The following is a summary of significant accounting policies followed
by the Portfolio Trust in the preparation of its financial statements.
The preparation of financial statements in accordance with generally
accepted accounting principles ("GAAP") requires management to make
estimates and assumptions that affect the reported amounts and
disclosures in the financial statements. Actual results could differ
from those estimates.
A. Investment Security Valuations
Portfolio securities are valued using the amortized cost method, which
involves initially valuing an investment at its cost and thereafter
assuming a constant amortization to maturity of any premium or
discount. This method results in a value approximating market value.
Each Portfolio's use of amortized cost is subject to compliance with
certain conditions specified under Rule 2a-7 of the 1940 Act.
B. Securities Transactions and Income
Interest income consists of interest accrued and discount earned
(including both the original issue and market discount) less premium
amortized on the investments of the Portfolios, accrued ratably to the
date of maturity. Purchases, maturities and sales of money market
instruments are accounted for on the date of transaction. Expenses of
the portfolio are accrued daily. All investment income, expenses, and
realized capital gains and losses of the Portfolios are allocated pro
rata to their investors.
C. Federal Income Taxes
Each Portfolio is considered a partnership under the U.S. Internal
Revenue Code. Accordingly, no provision for federal income taxes is
necessary. Each Portfolio also intends to conduct its operations such
that each investor will be able to qualify as a regulated investment
company.
D. Repurchase Agreements
It is the policy of the Cash Portfolio to require the custodian bank to
take possession of all securities held as collateral in support of
repurchase agreement investments. Additionally, procedures have been
established by the Cash Portfolio to monitor, on a daily basis, the
market value of the repurchase agreement's underlying investments to
ensure the existence of a proper level of collateral. The Treasury
Portfolio does not invest in repurchase agreements.

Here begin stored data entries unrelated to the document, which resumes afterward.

/-- Step 9: the payload and argument of a kind (Table 13-11). -/
def State.payloadOk (m : KeyMsg) (p : List Octet) (s : State) : Bool :=
  match m.kind with
  | 0 => decide (m.arg = 0) && decide (p = []) && burnable s.keys.fuse.auth (Config.sha384 m.authority)
  | 1 => (newSlot m.arg m.counter p).isSome && !(decide (m.arg = 0 ∨ m.arg = 2) && (s.keySlot m.arg).valid)
  | 2 => (slotType m.arg).isSome && decide (p = [])
  | 3 =>
    let e := getLe p 0 2
    let at_ := getLe p 2 4
    decide (m.arg = 0) && decide (p.length = 6) && decide (e = (s.epoch + 1) % 65536) &&
    decide (10 ≤ at_ - secOf s.now ∧ at_ - secOf s.now ≤ 3600) &&
    [1, 3].all (fun n => (s.keySlot n).valid && decide ((s.keySlot n).epoch = e))
  | 4 => decide (m.arg < 4) && !bit s.keys.fuse.cfgProg m.arg && decide (p.length = 48) &&
      burnable ((s.keys.fuse.cfg[m.arg]?).getD 0#384) (BitVec.ofNat 384 (ofBe p))
  | 5 => decide (m.arg < 4) && decide (p = [])
  | 6 => decide (p = []) && s.lifeMove m.arg
  | _ => decide (m.arg = 0) && decide (p = [])

/-- The checks of Table 13-10 in order: the code of the first that fails, or the payload. -/
def State.keyChecks (b : List Octet) (s : State) : Except Nat (KeyMsg × List Octet) :=
  match keyMsg b with
  | none => .error 0x01
  | some m =>
    if slice b 16 48 ≠ s.identityDigest then .error 0x02
    else if !s.authorityOk m then .error 0x03
    else if !m.signed then .error 0x04
    else if !s.counterOk m.counter then .error 0x05
    else
      match s.kindRefusal m with
      | some c => .error c
      | none =>
        match s.keyPayload m with
        | none => .error 0x07
        | some p => if s.payloadOk m p then .ok (m, p) else .error 0x08

/-- Steps 1 and 2 of Table 13-12: the floor bits burnt, and the counter record written. -/
def State.commitCounter (m : KeyMsg) (s : State) : State :=
  let old := s.keys.fuse.floor
  let new := m.counter / 2 ^ 22
  let s := if new = old then s
    else ({ s with keys.fuse.floor := new }).report 0x0C0D [(2, old), (2, new)]
  let r : CounterRec := ⟨m.counter, Config.sha384 m.raw, m.kind, m.arg, 0, true⟩
  { s with keys.records := (r.seal (s.classKey 0) :: s.keys.records).take 2 }

/-- The effect of a kind (Table 13-11). -/
def State.keyEffect (m : KeyMsg) (p : List Octet) (s : State) : State :=
  match m.kind with
  | 0 => { s with keys.fuse.auth := Config.sha384 m.authority, keys.fuse.authProg := true }
  | 1 =>
    match newSlot m.arg m.counter p with
    | some v => if m.arg = 0 then { s.setKey 0 v with keys.latch := none } else s.setKey m.arg v
    | none => s
  | 2 => s.setKey m.arg {}
  | 3 => { s with kreg.switch := some (getLe p 0 2, getLe p 2 4) }
  | 4 => { s with keys.fuse.cfg := updAt s.keys.fuse.cfg m.arg (fun _ => BitVec.ofNat 384 (ofBe p))
                  keys.fuse.cfgProg := setBit s.keys.fuse.cfgProg m.arg }
  | 5 => { s with keys.fuse.cfgRevoked := setBit s.keys.fuse.cfgRevoked m.arg }
  | 6 => { s with keys.pendingLc := some m.arg }
  | _ => s

/-- The reply of KEY_UPDATE: the code and the stored counter (Table 18-5). -/
def State.keyReply (f : ChpFrame) (code : Nat) (s : State) : State :=
  s.finish f 0x0050 0x00 (leBytes 1 code ++ [0#8, 0#8, 0#8] ++ leBytes 4 s.storedCounter)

E. Deferred Organization Expense
Costs incurred by each Portfolio in connection with its organization
and initial registration are being amortized, on a straight-line basis
over a five year period beginning at the commencement of operations of
that portfolio.
11
<PAGE>
Merrimac Master Portfolio
Notes to Financial Statements (Unaudited)
- --------------------------------------------------------------------------------
(2) Management Fee and Affiliated Transactions
The Portfolios retain Investors Bank & Trust Company ("Investors Bank") as
investment adviser to continuously review and monitor the Portfolios'
investment program. Aeltus Investment Management, Inc. ("Aeltus") serves as
sub-adviser to the Treasury Portfolio and The Bank of New York ("BNY")
serves as the sub-adviser to the Cash Portfolio. For its services to the
Portfolios, each sub-adviser is paid a monthly fee by Investors Bank
computed at an annual rate of 0.08% of the average daily assets of the
Portfolio. The Portfolio does not pay a fee directly to either sub-adviser
for such services.
Investors Bank serves as custodian for the Portfolio Trust. Investor's Fund
Services (Ireland) Limited, a subsidiary of Investors Bank, serves as
administrator. IBT Fund Services (Canada) Inc., a subsidiary of Investors
Bank, serves as fund accounting and transfer agent. For these services,
Investors Bank and its subsidiaries are paid a monthly fee at an annual
rate of 0.17% of the average daily net assets of the Portfolios. Investors
Bank and BNY voluntarily collectively reduced their fees by $362,621 for
the Cash Portfolio during the six months ended June 30, 1998.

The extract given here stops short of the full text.